SOURCE MATERIAL Block Start
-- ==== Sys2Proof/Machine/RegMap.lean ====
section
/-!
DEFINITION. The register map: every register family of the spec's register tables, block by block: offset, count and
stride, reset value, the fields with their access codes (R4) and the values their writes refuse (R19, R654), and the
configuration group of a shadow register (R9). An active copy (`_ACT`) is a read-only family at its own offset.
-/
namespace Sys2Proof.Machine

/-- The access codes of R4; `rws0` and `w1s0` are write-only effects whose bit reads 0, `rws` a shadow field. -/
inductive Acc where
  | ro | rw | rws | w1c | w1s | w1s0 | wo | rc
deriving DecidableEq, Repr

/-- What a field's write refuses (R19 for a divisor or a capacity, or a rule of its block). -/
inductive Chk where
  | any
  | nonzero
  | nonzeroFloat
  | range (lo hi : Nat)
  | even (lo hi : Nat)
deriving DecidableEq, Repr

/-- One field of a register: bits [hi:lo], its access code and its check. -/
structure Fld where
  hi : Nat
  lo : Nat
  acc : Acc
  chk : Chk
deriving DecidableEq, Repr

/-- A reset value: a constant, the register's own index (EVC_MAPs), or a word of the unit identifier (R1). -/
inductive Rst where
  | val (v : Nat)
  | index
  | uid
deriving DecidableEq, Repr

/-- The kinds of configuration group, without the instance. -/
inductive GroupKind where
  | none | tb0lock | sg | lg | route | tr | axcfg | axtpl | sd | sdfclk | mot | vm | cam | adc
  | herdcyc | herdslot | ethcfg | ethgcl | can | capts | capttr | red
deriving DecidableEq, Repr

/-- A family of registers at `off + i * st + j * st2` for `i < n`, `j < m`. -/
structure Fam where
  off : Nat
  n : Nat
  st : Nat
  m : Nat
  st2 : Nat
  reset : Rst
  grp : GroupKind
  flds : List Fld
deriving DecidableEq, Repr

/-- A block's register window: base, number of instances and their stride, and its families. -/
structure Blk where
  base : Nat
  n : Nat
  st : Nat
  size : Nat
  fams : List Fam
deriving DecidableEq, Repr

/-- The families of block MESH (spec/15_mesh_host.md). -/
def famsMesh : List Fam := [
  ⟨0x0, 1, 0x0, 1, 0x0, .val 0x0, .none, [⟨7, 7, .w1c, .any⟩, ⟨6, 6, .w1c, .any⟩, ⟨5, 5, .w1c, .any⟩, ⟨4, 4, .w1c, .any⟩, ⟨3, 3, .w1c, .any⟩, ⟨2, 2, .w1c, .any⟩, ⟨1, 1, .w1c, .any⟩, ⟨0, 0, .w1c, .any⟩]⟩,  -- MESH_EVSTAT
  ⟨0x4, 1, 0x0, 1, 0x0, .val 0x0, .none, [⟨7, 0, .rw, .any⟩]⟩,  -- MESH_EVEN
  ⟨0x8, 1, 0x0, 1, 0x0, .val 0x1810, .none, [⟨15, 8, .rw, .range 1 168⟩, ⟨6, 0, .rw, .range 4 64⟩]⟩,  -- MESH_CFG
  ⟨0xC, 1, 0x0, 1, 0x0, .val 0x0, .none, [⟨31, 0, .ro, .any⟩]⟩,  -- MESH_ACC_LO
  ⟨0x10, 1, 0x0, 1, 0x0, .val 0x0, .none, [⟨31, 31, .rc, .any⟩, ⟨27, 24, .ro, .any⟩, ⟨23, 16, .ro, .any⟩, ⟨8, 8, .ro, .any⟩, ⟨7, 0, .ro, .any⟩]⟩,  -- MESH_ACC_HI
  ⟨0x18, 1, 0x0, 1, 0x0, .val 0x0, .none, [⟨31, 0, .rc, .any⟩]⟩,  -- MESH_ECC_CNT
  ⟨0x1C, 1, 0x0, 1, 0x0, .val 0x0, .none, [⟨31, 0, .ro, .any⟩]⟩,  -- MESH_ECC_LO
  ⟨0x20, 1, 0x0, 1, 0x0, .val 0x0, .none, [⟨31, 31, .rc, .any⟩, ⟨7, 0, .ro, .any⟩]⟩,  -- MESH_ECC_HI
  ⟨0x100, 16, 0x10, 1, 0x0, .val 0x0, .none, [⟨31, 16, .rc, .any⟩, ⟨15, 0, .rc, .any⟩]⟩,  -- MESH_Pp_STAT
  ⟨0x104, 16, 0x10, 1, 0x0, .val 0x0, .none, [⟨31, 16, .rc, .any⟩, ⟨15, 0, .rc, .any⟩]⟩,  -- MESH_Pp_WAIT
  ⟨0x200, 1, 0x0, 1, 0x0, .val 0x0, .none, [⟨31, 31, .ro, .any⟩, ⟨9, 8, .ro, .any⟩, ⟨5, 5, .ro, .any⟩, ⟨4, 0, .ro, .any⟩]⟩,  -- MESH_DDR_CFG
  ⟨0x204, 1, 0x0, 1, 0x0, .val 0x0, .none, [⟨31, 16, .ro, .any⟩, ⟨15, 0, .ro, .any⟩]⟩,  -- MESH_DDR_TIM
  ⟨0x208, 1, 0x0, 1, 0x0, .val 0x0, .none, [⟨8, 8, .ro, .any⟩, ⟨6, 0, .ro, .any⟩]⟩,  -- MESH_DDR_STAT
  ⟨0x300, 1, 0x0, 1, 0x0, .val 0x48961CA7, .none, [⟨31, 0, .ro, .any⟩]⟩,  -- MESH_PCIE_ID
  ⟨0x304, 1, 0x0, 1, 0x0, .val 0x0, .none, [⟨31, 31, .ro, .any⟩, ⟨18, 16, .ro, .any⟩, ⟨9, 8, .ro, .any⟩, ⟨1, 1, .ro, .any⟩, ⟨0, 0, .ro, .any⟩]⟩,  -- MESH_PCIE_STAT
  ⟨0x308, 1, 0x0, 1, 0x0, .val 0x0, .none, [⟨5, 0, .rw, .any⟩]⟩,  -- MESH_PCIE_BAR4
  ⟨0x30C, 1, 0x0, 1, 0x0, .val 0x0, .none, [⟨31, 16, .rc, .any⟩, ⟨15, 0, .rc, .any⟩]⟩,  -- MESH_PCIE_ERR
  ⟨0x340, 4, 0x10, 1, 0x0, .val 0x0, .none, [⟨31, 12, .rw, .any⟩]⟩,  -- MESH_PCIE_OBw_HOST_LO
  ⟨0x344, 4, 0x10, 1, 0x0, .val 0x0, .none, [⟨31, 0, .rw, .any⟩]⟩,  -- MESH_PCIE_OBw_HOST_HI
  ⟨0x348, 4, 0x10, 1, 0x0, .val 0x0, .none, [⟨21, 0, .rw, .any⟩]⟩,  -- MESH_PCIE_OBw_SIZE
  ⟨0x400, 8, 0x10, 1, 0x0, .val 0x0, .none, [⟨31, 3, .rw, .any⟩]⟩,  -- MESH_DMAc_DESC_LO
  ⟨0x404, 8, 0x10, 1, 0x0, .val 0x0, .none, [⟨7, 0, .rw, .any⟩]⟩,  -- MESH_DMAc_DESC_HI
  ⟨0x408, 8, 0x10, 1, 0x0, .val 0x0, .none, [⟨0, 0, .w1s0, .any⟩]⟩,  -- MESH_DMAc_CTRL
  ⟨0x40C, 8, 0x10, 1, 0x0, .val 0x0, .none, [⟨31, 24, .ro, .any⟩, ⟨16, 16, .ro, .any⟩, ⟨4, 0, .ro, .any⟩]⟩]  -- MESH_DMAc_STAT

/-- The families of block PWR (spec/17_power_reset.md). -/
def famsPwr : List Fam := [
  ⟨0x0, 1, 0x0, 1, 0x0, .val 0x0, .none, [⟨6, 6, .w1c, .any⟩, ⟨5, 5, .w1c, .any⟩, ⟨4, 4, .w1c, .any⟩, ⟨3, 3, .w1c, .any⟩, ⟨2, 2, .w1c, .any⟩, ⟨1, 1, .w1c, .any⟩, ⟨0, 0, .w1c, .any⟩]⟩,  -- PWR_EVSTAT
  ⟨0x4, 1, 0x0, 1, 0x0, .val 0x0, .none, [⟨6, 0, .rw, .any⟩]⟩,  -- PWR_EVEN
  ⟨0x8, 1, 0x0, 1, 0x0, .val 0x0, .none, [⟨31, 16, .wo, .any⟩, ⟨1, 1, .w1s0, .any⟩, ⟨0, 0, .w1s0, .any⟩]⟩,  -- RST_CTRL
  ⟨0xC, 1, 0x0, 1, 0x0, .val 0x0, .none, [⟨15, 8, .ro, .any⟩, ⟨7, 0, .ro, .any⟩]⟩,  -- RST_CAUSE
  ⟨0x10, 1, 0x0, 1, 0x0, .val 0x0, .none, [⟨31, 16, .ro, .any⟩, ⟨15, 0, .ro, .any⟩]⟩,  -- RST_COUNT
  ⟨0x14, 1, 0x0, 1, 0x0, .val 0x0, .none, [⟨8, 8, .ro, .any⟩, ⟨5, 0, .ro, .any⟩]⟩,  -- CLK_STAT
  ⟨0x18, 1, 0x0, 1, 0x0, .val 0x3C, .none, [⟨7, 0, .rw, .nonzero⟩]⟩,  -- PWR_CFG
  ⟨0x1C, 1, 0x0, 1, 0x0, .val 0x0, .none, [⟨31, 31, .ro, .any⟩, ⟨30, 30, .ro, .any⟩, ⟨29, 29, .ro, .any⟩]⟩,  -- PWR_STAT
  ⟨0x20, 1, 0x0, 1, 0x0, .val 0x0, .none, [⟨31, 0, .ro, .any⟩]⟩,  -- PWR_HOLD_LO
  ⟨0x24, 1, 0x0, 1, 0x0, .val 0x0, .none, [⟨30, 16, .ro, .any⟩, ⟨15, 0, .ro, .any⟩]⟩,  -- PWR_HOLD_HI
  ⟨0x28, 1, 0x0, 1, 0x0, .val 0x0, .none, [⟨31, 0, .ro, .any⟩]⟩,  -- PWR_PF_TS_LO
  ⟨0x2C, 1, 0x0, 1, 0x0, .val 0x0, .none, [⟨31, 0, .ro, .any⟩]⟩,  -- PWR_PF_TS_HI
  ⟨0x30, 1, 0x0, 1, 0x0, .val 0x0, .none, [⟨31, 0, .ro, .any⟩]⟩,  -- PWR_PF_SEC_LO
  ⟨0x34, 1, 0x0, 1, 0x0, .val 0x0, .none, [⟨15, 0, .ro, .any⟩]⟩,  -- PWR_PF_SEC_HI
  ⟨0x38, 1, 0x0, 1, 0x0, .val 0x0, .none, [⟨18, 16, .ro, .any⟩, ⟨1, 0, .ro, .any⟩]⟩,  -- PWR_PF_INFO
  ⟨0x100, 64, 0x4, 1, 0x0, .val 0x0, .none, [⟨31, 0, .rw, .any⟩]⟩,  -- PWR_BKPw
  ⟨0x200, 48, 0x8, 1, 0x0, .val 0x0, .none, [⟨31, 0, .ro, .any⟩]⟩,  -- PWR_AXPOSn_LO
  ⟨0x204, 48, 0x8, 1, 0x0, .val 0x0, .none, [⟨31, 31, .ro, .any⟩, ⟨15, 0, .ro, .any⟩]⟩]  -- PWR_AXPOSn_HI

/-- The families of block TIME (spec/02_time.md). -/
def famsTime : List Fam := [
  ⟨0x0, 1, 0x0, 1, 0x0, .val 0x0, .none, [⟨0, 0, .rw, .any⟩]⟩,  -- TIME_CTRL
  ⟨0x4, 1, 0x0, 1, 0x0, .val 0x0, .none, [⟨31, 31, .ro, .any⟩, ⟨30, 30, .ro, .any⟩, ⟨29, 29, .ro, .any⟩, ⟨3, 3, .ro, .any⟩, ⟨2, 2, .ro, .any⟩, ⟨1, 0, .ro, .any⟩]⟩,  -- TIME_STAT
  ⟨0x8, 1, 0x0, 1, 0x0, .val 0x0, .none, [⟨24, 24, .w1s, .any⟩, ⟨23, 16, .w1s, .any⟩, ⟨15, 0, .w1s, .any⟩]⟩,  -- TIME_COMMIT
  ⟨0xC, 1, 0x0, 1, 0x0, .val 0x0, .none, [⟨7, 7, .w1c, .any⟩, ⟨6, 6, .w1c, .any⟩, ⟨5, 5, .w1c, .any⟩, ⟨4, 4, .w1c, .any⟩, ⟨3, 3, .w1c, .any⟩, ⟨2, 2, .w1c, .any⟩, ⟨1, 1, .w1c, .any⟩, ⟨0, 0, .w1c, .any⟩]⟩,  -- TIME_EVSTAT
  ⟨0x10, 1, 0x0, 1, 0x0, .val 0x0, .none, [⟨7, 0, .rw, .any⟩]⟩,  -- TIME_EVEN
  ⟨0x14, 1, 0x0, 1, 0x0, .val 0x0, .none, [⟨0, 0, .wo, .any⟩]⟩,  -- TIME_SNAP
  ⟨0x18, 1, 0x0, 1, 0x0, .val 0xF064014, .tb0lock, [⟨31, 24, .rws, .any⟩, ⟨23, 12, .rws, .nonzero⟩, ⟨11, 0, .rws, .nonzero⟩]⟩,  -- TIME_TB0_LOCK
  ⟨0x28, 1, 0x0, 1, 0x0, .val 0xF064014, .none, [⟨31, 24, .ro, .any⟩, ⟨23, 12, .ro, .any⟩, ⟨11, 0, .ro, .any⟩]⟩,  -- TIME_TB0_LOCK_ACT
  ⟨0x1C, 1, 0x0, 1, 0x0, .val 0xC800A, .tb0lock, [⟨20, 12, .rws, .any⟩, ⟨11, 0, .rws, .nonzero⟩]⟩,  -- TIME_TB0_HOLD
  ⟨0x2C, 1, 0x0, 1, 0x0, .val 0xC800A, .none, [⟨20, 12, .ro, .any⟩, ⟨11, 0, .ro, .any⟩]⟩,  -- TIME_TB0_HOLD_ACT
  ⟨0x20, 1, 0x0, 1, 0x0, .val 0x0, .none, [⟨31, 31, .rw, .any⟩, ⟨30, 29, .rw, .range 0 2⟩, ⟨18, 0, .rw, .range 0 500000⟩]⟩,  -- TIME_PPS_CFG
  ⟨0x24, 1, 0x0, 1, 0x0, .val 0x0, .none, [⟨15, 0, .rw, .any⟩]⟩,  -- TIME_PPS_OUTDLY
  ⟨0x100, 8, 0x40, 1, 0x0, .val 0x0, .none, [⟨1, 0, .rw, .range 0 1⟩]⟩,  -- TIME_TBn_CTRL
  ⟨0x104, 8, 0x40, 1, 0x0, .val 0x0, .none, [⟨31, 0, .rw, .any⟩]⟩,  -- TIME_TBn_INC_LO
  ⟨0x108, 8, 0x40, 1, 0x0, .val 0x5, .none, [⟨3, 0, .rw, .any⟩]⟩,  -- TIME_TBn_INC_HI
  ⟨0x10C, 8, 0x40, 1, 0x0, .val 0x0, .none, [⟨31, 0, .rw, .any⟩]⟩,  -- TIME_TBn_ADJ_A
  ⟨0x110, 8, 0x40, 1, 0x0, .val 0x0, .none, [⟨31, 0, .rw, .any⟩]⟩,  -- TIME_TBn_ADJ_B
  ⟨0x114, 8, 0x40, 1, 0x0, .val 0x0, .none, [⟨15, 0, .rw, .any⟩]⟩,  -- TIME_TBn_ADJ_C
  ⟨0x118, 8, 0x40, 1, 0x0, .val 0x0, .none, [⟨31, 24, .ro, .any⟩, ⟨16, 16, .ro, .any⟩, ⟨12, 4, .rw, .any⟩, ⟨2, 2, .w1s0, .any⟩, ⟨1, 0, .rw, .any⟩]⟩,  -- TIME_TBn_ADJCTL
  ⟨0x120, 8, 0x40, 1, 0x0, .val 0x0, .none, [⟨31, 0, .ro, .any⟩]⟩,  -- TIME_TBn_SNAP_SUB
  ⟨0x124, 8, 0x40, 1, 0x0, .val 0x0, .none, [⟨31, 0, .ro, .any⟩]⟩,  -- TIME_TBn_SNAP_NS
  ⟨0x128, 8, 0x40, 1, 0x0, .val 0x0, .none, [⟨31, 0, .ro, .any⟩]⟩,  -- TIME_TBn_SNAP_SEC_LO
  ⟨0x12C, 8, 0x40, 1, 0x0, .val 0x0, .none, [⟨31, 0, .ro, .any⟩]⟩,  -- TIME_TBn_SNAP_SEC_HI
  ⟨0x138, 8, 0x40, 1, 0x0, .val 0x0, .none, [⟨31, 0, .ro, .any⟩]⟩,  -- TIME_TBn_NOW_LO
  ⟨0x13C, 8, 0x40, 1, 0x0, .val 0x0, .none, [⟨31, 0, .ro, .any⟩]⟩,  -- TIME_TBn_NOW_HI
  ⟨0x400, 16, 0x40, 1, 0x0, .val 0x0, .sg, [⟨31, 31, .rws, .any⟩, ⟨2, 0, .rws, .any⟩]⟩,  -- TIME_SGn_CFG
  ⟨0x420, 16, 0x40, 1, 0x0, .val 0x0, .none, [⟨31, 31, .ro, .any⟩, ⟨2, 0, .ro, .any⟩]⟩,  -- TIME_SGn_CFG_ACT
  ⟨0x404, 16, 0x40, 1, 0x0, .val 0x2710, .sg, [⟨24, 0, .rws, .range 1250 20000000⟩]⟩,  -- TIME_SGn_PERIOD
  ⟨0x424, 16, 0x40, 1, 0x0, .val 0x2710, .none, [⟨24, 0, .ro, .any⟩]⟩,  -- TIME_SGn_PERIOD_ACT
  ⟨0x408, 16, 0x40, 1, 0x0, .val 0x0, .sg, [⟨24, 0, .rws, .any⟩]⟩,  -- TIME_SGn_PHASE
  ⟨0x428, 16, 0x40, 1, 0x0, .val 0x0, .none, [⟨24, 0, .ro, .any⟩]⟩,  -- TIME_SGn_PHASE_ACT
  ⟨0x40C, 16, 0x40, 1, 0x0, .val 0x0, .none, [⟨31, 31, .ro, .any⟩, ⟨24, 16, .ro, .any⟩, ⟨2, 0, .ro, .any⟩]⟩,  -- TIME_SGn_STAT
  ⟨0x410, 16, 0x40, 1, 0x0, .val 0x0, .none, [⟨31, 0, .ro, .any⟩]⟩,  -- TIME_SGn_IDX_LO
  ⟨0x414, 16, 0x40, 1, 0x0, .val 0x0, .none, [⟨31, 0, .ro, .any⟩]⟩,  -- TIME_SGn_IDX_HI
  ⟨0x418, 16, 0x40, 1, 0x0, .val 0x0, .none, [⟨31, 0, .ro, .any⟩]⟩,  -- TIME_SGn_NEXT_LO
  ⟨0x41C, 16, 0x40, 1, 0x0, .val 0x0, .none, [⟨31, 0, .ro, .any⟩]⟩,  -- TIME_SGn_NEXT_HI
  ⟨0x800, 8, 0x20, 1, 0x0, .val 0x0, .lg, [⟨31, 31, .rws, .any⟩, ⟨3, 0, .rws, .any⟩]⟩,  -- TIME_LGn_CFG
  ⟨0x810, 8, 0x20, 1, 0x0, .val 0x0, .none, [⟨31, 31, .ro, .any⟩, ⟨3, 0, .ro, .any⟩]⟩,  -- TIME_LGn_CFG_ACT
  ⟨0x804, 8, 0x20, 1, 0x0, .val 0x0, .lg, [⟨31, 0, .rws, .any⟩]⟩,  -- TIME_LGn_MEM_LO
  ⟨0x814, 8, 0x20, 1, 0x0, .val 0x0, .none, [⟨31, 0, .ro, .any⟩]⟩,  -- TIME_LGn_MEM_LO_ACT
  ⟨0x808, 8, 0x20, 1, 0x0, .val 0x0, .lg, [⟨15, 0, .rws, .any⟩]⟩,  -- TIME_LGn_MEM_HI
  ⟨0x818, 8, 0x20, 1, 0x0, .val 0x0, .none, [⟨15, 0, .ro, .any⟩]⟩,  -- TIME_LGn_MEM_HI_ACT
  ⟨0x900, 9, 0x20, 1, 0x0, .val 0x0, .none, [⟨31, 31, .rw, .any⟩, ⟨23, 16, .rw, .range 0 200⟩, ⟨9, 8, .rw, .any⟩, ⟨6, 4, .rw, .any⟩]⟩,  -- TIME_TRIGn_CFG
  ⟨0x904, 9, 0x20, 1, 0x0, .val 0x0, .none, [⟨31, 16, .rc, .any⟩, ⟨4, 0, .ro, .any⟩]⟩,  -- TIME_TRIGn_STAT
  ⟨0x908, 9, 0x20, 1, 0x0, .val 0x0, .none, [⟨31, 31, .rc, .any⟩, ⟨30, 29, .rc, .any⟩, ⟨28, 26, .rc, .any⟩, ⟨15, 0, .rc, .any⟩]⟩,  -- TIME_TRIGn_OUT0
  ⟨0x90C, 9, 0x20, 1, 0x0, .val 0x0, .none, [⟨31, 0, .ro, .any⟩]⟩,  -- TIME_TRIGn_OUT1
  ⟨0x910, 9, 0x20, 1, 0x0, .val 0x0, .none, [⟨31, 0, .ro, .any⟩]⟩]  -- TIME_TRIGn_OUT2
SOURCE MATERIAL Block End
SOURCE MATERIAL Block Start
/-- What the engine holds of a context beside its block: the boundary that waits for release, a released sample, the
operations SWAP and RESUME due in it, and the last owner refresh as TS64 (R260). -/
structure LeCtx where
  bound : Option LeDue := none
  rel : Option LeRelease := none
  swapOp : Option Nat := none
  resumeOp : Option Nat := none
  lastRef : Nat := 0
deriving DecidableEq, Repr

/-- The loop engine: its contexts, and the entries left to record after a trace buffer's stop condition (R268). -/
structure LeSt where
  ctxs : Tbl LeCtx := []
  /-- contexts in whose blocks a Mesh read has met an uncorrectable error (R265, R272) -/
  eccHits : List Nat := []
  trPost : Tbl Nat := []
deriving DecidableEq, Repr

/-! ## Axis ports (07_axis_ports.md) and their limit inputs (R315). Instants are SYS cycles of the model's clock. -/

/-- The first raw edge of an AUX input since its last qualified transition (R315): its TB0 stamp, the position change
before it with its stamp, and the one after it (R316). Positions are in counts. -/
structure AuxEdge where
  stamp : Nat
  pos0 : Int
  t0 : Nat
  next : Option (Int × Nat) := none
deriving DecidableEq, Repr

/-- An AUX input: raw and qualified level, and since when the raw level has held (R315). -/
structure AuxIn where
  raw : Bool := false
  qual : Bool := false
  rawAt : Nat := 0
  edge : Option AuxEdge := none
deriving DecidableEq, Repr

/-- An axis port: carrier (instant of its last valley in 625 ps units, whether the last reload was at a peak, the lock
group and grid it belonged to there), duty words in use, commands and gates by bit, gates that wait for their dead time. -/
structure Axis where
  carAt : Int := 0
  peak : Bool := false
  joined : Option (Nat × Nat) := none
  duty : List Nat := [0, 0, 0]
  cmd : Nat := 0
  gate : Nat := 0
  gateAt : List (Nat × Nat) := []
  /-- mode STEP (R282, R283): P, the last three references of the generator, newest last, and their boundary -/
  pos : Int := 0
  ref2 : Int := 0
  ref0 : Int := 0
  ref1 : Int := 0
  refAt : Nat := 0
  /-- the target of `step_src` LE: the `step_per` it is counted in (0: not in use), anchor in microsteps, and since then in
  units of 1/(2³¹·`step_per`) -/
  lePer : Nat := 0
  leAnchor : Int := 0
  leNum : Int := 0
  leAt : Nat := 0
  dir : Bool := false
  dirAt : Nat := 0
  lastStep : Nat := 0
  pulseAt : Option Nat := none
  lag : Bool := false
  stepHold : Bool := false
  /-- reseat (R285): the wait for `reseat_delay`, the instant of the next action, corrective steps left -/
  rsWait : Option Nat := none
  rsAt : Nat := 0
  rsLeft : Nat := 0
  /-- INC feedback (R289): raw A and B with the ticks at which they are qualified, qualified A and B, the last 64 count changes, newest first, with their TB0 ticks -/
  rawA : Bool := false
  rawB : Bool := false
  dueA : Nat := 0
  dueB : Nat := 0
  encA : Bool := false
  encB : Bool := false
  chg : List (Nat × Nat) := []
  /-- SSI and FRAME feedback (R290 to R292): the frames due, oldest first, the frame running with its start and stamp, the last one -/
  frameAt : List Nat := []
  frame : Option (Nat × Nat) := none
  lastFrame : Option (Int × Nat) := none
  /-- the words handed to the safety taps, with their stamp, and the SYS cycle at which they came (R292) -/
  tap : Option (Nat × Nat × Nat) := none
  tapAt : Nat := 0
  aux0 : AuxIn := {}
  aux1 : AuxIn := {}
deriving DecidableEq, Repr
SOURCE MATERIAL Block End
Taking the records above, retype every line from the one with "lastRef : Nat := 0" down to the one with "model's clock. -/", exactly and with nothing else.

  lastRef : Nat := 0
deriving DecidableEq, Repr

/-- The loop engine: its contexts, and the entries left to record after a trace buffer's stop condition (R268). -/
structure LeSt where
  ctxs : Tbl LeCtx := []
  /-- contexts in whose blocks a Mesh read has met an uncorrectable error (R265, R272) -/
  eccHits : List Nat := []
  trPost : Tbl Nat := []
deriving DecidableEq, Repr

/-! ## Axis ports (07_axis_ports.md) and their limit inputs (R315). Instants are SYS cycles of the model's clock. -/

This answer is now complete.